South Sudan’s former vice president and rebel leader Riek Machar said after the signing, “today we celebrate, not just in South Sudan, but throughout the world.”
South Sudan became independent from Sudan in 2011, but civil war broke out two years later between the government led by Kiir and a rebel movement led by Machar.
Fuelled by personal and ethnic rivalries, the conflict has killed tens of thousands, displaced an estimated quarter of South Sudan’s population of 12 million and ruined its economy that heavily relies on crude oil production.
“An agreement on outstanding issues has been signed and this agreement expresses the commitment of all parties to a ceasefire,” the foreign minister of neighbouring Sudan, Al-Dirdiri Mohamed said on Sudan state television.
Sudan helped broker the agreement.
Sudan’s president Omar al-Bashir said on Sunday oil would be pumped from South Sudan’s Wahda region to Sudan beginning September 1.
“I call on everyone as a leader of South Sudan that this agreement which we have signed today should be the end of the war and the conflict in our country,” said President Salva Kiir.
Past deals
Previous peace agreements held for only a matter of months before fighting resumed, which Kiir has blamed on foreign influence.
“My government and I know the conflict in South Sudan has resulted in a financial and political burden,” Kiir said.

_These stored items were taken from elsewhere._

-- ==== Sys2Proof/Tests/Slice0.lean ====
section
/-! SUPPORT. The tests of the model: ill-formed terms that the check refuses, words written out from the manual's encodings, and, for the
statements with hypotheses, small states that meet them. -/

namespace Sys2Proof.Tests

set_option maxRecDepth 100000
set_option exponentiation.threshold 4096

open Sys2Proof Sys2Proof.Machine

/-! ### Small states -/

/-- A descriptor of slot `v`, kind, tier, permission bits [13:8], base and bound (R16). -/
def desc (kind tier flags base bound : Nat) : BitVec 256 :=
  BitVec.ofNat 256 (1 + kind * 2 + tier * 16 + flags * 2 ^ 8 + base * 2 ^ 32 + bound * 2 ^ 96)

/-- Core 0's segment table: its near store, a tier-3 segment, a sync segment of its near store, a message queue, a host segment, a pageable
segment and a cluster-store segment. -/
def labTable : SMap (BitVec 256) :=
  [(0, desc 0 1 0x0F 0 0x180000), (1, desc 0 3 0x0F 0x40000 0x10000), (2, desc 0 1 0x23 0x1000 0x1000), (3, desc 2 1 2 0x2000 64),
   (4, desc 0 4 0x03 0 0x10000), (5, desc 1 3 0x03 0x10000 0x10000), (6, desc 0 2 0x03 0 0x10000)]

/-- Core 0 with a task of 144 slots whose sequencers all stand in RUN. -/
def labTask : TaskCtx :=
  { id := { nslot := 144 }, load := { st := .run }, compute := { st := .run }, store := { st := .run }, mule := { st := .run } }

/-- A state of core 0 with a task given, its segment table and the lease of its near store, for an agent that issues. -/
def lab (a : Agent := .control) (t : TaskCtx := labTask) : State :=
  { cores := [(0, { residency := .resident, task := t, table := labTable })]
    units := [(0, { leases := [(0, { st := .active, paid := 1, ngran := 0x6000, base := nearPlace 0 0, tier := 1 })] })]
    hub := { accounts := [(0, { ast := 1, allow := 1000 })]
             functions := [(0, { sstage := BitVec.ofNat 128 (2 ^ 64 + 0x100 * 2 ^ 80), enabled := true })] }
    cur := { core := 0, agent := a } }

/-- `lab` with registers x of the task. -/
def labX (x : SMap DWord) : State := lab .control { labTask with regs := { x := x } }

/-- The parts of `SegmentOk`, to be evaluated. -/
theorem segmentOk_of {s : State} {va : DWord} {n : Nat} {mode : Mode}
    (h : (s.core s.cur.core).expired.get (vaSlot va) false = false ∧ (s.seg va).v = true ∧ (s.seg va).bad = false ∧
      (match mode with | .load => (s.seg va).r | .store => (s.seg va).w | .fetch => (s.seg va).x) = true ∧
      vaOff va + n ≤ (s.seg va).bound) : SegmentOk s va n mode := ⟨h.1, h.2.1, h.2.2.1, h.2.2.2.1, h.2.2.2.2⟩

/-- The parts of `OwnNear`, to be evaluated. -/
theorem ownNear_of {s : State} {va : DWord} {n : Nat} {k : Bool} {mode : Mode} (g : SegmentOk s va n mode)
    (h : (s.seg va).tier = 1 ∧ (s.seg va).kind = 0 ∧ (s.seg va).homeCore = s.cur.core ∧ s.liveIds = [] ∧
      s.unitReady ((s.seg va).hdie * 32 + (s.seg va).hcl) = true ∧
      s.leaseOk ((s.seg va).hdie * 32 + (s.seg va).hcl) (s.seg va).lease (BitVec.ofNat 8 (s.seg va).lgen) (s.nearBytes va n k) [] = true) :
    OwnNear s va n k mode := ⟨g, h.1, h.2.1, h.2.2.1, h.2.2.2.1, h.2.2.2.2.1, h.2.2.2.2.2⟩

/-- The parts of `LeavesCore`, to be evaluated. -/
theorem leavesCore_of {s : State} {va : DWord} {n : Nat} {mode : Mode} (g : SegmentOk s va n mode)
    (h : ((s.seg va).tier ≠ 1 ∨ (s.seg va).kind ≠ 0) ∧ (s.seg va).kind ≠ 2 ∧ s.liveIds = []) : LeavesCore s va n mode :=
  ⟨g, h.1, h.2.1, h.2.2⟩

/-- The parts of `AtHome`, to be evaluated. -/
theorem atHome_of {s : State} {a : Access}
    (h : s.access a.id = some a ∧ a.held = false ∧ a.lag = 0 ∧ a.walk = false ∧ a.migWait = false ∧ s.anyLive a.after = false ∧
      s.transit.any (fun x => s.sameLocation x a) = false ∧ a.bad = none ∧ a.isFence = false ∧ a.ofTransfer = false ∧
      s.unitReady a.unit = true ∧ s.meets a [] = none) : AtHome s a := by
  obtain ⟨h1, h2, h3, h4, h5, h6, h7, h8, h9, h10, h11, h12⟩ := h
  exact ⟨h1, h2, h3, h4, h5, h6, h7, h8, h9, h10, h11, h12⟩

/-- The parts of `VReady`, to be evaluated. -/
theorem vReady_of {s : State} {o : VOp}
    (h : (o.gate = true → s.stageOn = true) ∧ s.rowBreach o.d = false ∧ s.rowBreach o.a = false ∧ s.rowBreach o.b = false ∧
      s.rowOwned o.d = false ∧ (o.rowA = true → s.rowOwned o.a = false) ∧ s.queuesReady o false = true ∧ s.queuesReady o true = true ∧
      s.rowBad o.a = false ∧ s.rowBad o.b = false ∧ (o.dsrc = true → s.rowBad o.d = false)) :
    VReady s o := ⟨h.1, h.2.1, h.2.2.1, h.2.2.2.1, h.2.2.2.2.1, h.2.2.2.2.2.1, h.2.2.2.2.2.2.1, h.2.2.2.2.2.2.2.1, h.2.2.2.2.2.2.2.2.1,
      h.2.2.2.2.2.2.2.2.2.1, h.2.2.2.2.2.2.2.2.2.2⟩

/-- A value that an `Except` answers. -/
theorem ok_of {ε α : Type} {e : Except ε α} {p : α → Bool} (h : (match e with | .ok a => p a | .error _ => false) = true) :
    ∃ a, e = .ok a ∧ p a = true := by
  cases e with
  | ok a => exact ⟨a, rfl, h⟩
  | error f => simp at h

/-- A value that an `Option` answers. -/
theorem some_of {α : Type} {e : Option α} {p : α → Bool} (h : (match e with | some a => p a | none => false) = true) :
    ∃ a, e = some a ∧ p a = true := by
  cases e with
  | some a => exact ⟨a, rfl, h⟩
  | none => simp at h

/-! ### Ill-formed terms, one for each check (R222 to R239) -/

/-- Each check of `Instr.check` refuses a term that breaks it, and names the field. -/
theorem test_wf_control :
    (Instr.ldn 1 2 0 3 0 0).check = some .width ∧ (Instr.ld 1 2 0 2 2 0).check = some .strength ∧ (Instr.st 1 2 0 2 1 0).check = some .strength ∧
    (Instr.atomAdd 1 2 3 0 1 0).check = some .obs ∧ (Instr.br 0 1 2).check = some .imm ∧ (Instr.call 0 1 2).check = some .imm ∧
    (Instr.loop 0 4).check = some .d ∧ (Instr.loop 1 2).check = some .imm ∧ (Instr.mfsr 1 0 0 0x3F).check = some .imm ∧
    (Instr.mfsr 1 0 1 6).check = some .pred ∧ (Instr.mfsr 1 1 1 6).check = some .imm ∧ (Instr.mtsr 1 1 1 6).check = some .imm ∧
    (Instr.dset 0 1 0x023).check = some .opcode ∧ (Instr.dget 1 0 0x10D).check = some .opcode ∧ (Instr.sqstart 1 0).check = some .opcode ∧
    (Instr.sublet 1 2 31).check = some .b ∧ (Instr.lstat 31 1).check = some .d ∧ (Instr.pinval 1 2 31).check = some .b ∧
    (Instr.dispMx 0 0 0 0 0 0 0).check = some .imm := by decide

/-- The same for micro-orders and Mule's words. -/
theorem test_wf_micro :
    (Instr.vmov 0 0 1 0 0 0).check = some .hold ∧ (Instr.vmov 0 48 0 1 0 0).check = some .hold ∧ (Instr.vrd 32 48 0 0 0 0 0).check = some .d ∧
    (Instr.vrd 0 0 0 0 0 0 0).check = some .a ∧ (Instr.vrd 0 48 1 1 0 0 0).check = some .hold ∧ (Instr.vwr 0 0 0 0 0 0 0).check = some .d ∧
    (Instr.vwr 48 32 0 0 0 0 0).check = some .a ∧ (Instr.vsel 0 0 0 0 1 0 0).check = some .hold ∧ (Instr.vceqI 0 8 0 0 0 0 0 0).check = some .d ∧
    (Instr.vaddF 3 0 0 0 0 0 0 0 0).check = some .opcode ∧ (Instr.vfma 0 0 32 0 0 0 0 0 0).check = some .d ∧
    (Instr.vcvt 1 0 0 0 0 1 0 0 0 0).check = some .b ∧ (Instr.vcvt 0 0 0 0 0 1 0 0 0 0).check = some .b ∧
    (Instr.vpack 32 0 0 0 0 0 0 0 0).check = some .d ∧ (Instr.vexp2 3 0 0 0 0 0).check = some .opcode ∧ (Instr.vsnap 0 0 0 0 0).check = some .a ∧
    (Instr.vrot 15).check = some .a ∧ (Instr.vmfsr 0 0 5).check = some .imm ∧ (Instr.vmfsr 1 0 6).check = some .d ∧
    (Instr.vmtsr 0 0 0).check = some .imm ∧ (Instr.vloop 15 0).check = some .d ∧ (Instr.ldq 8 0 0 0 0 0).check = some .d ∧
    (Instr.stq 7 0 0 0 0 0).check = some .d ∧ (Instr.amfsr 0 0 5).check = some .imm ∧ (Instr.amtsr 0 0 0 6).check = some .imm ∧
    (Instr.muleAgdim 0 0 1 1).check = some .imm ∧ (Instr.muleAgind 1 1 0).check = some .a ∧ (Instr.muleMx 0 0 3).check = some .imm ∧
    (Instr.muleEx 0 0 3 0).check = some .imm ∧ (Instr.muleFence 1 3).check = some .imm ∧ (Instr.muleMfsr 0 2).check = some .imm ∧
    (Instr.muleMtsr 0 1).check = some .imm := by decide

/-! ### Words written out from the manual's encodings -/

/-- Format R (R223): `add x5, x6, x7` has group 0, function 0, d 5, a 6, b 7. -/
theorem test_decode_add : (decodeIn .control 0x00A63800).toOption = some (.add 5 6 7) := by decide
/-- Format M (R224): `ld.b32.acq.oyc x8, 4(x9)`. -/
theorem test_decode_ld : (decodeIn .control 0x31094004).toOption = some (.ld 8 9 0 2 0 4) := by decide
/-- Format M with a strength and a mask (R224, R229). -/
theorem test_decode_ld_acquire : (decodeIn .control 0x308948C2).toOption = some (.ld 4 9 0 2 1 0x0C2) := by decide
/-- An atomic (R229). -/
theorem test_decode_atomAdd : (decodeIn .control 0x3CA63C18).toOption = some (.atomAdd 5 6 7 2 1 1) := by decide
/-- A dispatch (R227). -/
theorem test_decode_dispCp : (decodeIn .control 0x819D4860).toOption = some (.dispCp 1 3 1 5 1 0 12) := by decide
/-- A dispatch without tokens (R227). -/
theorem test_decode_dispCp_plain : (decodeIn .control 0x81000860).toOption = some (.dispCp 0 0 0 0 1 0 12) := by decide
/-- The status of a sequencer (R264). -/
theorem test_decode_sqstat : (decodeIn .control 0x5CE0000F).toOption = some (.sqstat 7 3) := by decide
/-- A vector micro-order (R231). -/
theorem test_decode_vaddF : (decodeIn .vector 0x40C70DA0).toOption = some (.vaddF 0 0 0x31 0x30 0x36 1 0 0 0) := by decide
/-- A fused multiply-add (R231, R235). -/
theorem test_decode_vfma : (decodeIn .vector 0x5FD05E56).toOption = some (.vfma 1 3 0x34 5 0x39 0 1 3 0) := by decide
/-- A load micro-order (R303). -/
theorem test_decode_ldq : (decodeIn .access 0x048D2008).toOption = some (.ldq 2 3 4 1 0 8) := by decide
/-- Words of Mule's control store (R317, R318). -/
theorem test_decode_mule :
    (decodeIn .mule 0x32000060).toOption = some (.muleSeti 2 0x60) ∧ (decodeIn .mule 0x60800002).toOption = some (.muleMx 4 0 2) ∧
    (decodeIn .mule 0x22000003).toOption = some (.muleLoop 2 3) ∧ (decodeIn .mule 0x5B000000).toOption = some (.muleAgrun 3) ∧
    (decodeIn .mule 0x70B80000).toOption = some (.muleEx 5 6 0 0) ∧ (decodeIn .mule 0x08000000).toOption = some .muleHalt := by decide

/-! ### The manual's worked examples -/

/-- The address of R12's example names slot 3 at offset 0x1_2340. -/
theorem test_slot_of_address : vaSlot 0x0C00000000012340 = 3 ∧ vaOff 0x0C00000000012340 = 0x12340 := by decide

/-- The two rent costs worked under R7. -/
theorem test_rent_costs : roundUp 40 (granule 1 false) * 100 * tierRate 1 = 204800 ∧ granule 0 false * 1 * tierRate 0 = 1048576 := by decide

/-- The bank of R39's example. -/
theorem test_near_store_bank : bankOf false 0x0C1238 = 7 := by decide

/-- Worked roundings to e4m3 and bf16 (chapter 6). -/
theorem test_roundings_small :
    convert .f32 .e4m3 .nearestEven false 0x3E99999A = (0x2A, fstNX) ∧ convert .f32 .e4m3 .towardZero false 0x3E99999A = (0x29, fstNX) ∧
    convert .f32 .bf16 .nearestEven false 0x3EAAAAAB = (0x3EAB, fstNX) ∧ convert .f32 .e4m3 .nearestEven false 0x43E60000 = (0x7E, fstNX) := by decide

/-- Worked roundings that overflow (chapter 6). -/
theorem test_roundings_overflow :
    convert .f32 .e4m3 .nearestEven true 0x43FA0000 = (0x7E, fstOF ||| fstSAT ||| fstNX) ∧
    convert .f32 .e4m3 .nearestEven false 0x43FA0000 = (0x7F, fstOF ||| fstNX) ∧
    convert .f32 .f16 .nearestEven false 0x4788B800 = (0x7C00, fstOF ||| fstNX) ∧
    convert .f32 .e4m3 .nearestEven true 0x7F800000 = (0x7E, fstSAT) ∧ convert .f32 .e4m3 .nearestEven false 0x7F800000 = (0x7F, fstNV) := by decide

/-- Worked roundings to integers (chapter 6). -/
theorem test_roundings_integer :
    convert .f32 .i8 .nearestEven false 0xC0200000 = (0xFE, fstNX) ∧ convert .f32 .i8 .nearestEven false 0x43960000 = (0x7F, fstSAT ||| fstNX) ∧
    convert .f32 .i16 .nearestEven false 0xFF800000 = (0x8000, fstNV) := by decide

/-- The i4g example under R136: q = −3, s = 1.5 and z = 1.0 give −6.0. -/
theorem test_group_weight : expandWeight (-3) 0x3E 0x3F80 = 0xC0C0 := by decide

/-- The four k-steps worked under R138: 2 ^ 24, 1, 1, −2 ^ 24 end at +0, and in the other order at 2.0. -/
theorem test_ksteps_order :
    let k (c : Nat) (a b : Nat) : Nat := (accumulate .f32 .nearestEven c (Num.ofBits .bf16 a) (Num.ofBits .bf16 b)).1
    k (k (k (k 0 0x4580 0x4580) 0x3F80 0x3F80) 0x3F80 0x3F80) 0xC580 0x4580 = 0 ∧
    k (k (k (k 0 0x3F80 0x3F80) 0x3F80 0x3F80) 0x4580 0x4580) 0xC580 0x4580 = 0x40000000 := by decide

/-- The two examples under R284. -/
theorem test_exponent_unit : expUnit 0 .f32 0x43480000 = (0x7F800000, fstOF ||| fstNX) ∧ expUnit 1 .f32 0x40800000 = (0x3E800000, 0) := by decide

/-- The launch of the worked group (chapter 8), with the row strides of the worked images. -/
def gramLaunch : Launch :=
  let r : LaunchRec := { symw := 0x0002000040800080, order := 0, rdim := 0, cdim := 1, ext := [4, 4], ots := [65536, 256], ors := 1024, rank := 2 }
  let g := r.group.getD ([], [])
  { id := 1, fn := 0, lrec := r, elems := g.1, chi := g.2 }

/-- The worked group: four elements, the six canonical vectors, and their stabilisers (R172). -/
theorem test_worked_group :
    gramLaunch.elems.length = 4 ∧ gramLaunch.elems.map (fun e => gramLaunch.lrec.apply e [0, 1]) = [[0, 1], [1, 0], [3, 2], [2, 3]] ∧
    ((List.range 16).map (fun n => [n / 4, n % 4])).filter gramLaunch.canonical = [[0, 0], [0, 1], [0, 2], [0, 3], [1, 1], [1, 2]] ∧
    [[0, 0], [0, 1], [0, 3], [1, 2]].map gramLaunch.stabiliser = [3, 1, 9, 9] := by decide

/-- The worked image of element 2: row 5 of tile (0, 1) lands in row 58 of tile (3, 2), element (5, 9) at offset 0x3_EAD8 (R175). -/
theorem test_worked_image :
    ((gramLaunch.elems[2]?.map (fun e => gramLaunch.imageIndex e 0 5 9)) = some 58) ∧
    (gramLaunch.elems[2]?.map (fun e => gramLaunch.imageIndex e 1 5 9)) = some 54 ∧
    (gramLaunch.elems[1]?.map (fun e => (gramLaunch.imageIndex e 0 5 9, gramLaunch.imageIndex e 1 5 9))) = some (9, 5) := by decide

“We must accept that the internal war has no meaning and has imposed suffering on us and our families and has killed hundreds of our young men and women, destroyed our economy, and left us divided.”
Machar said, “there is no option but peace … we have to focus after this stage on implementing the agreement that if we don’t implement, we will all be failures.”
On Friday, Kiir said he believed the new peace deal between his government and the main rebel group would not collapse because it was not forced upon them like previous accords.
He urged dialogue with the United Nations Security Council on how to secure the region from threats and keep the peace.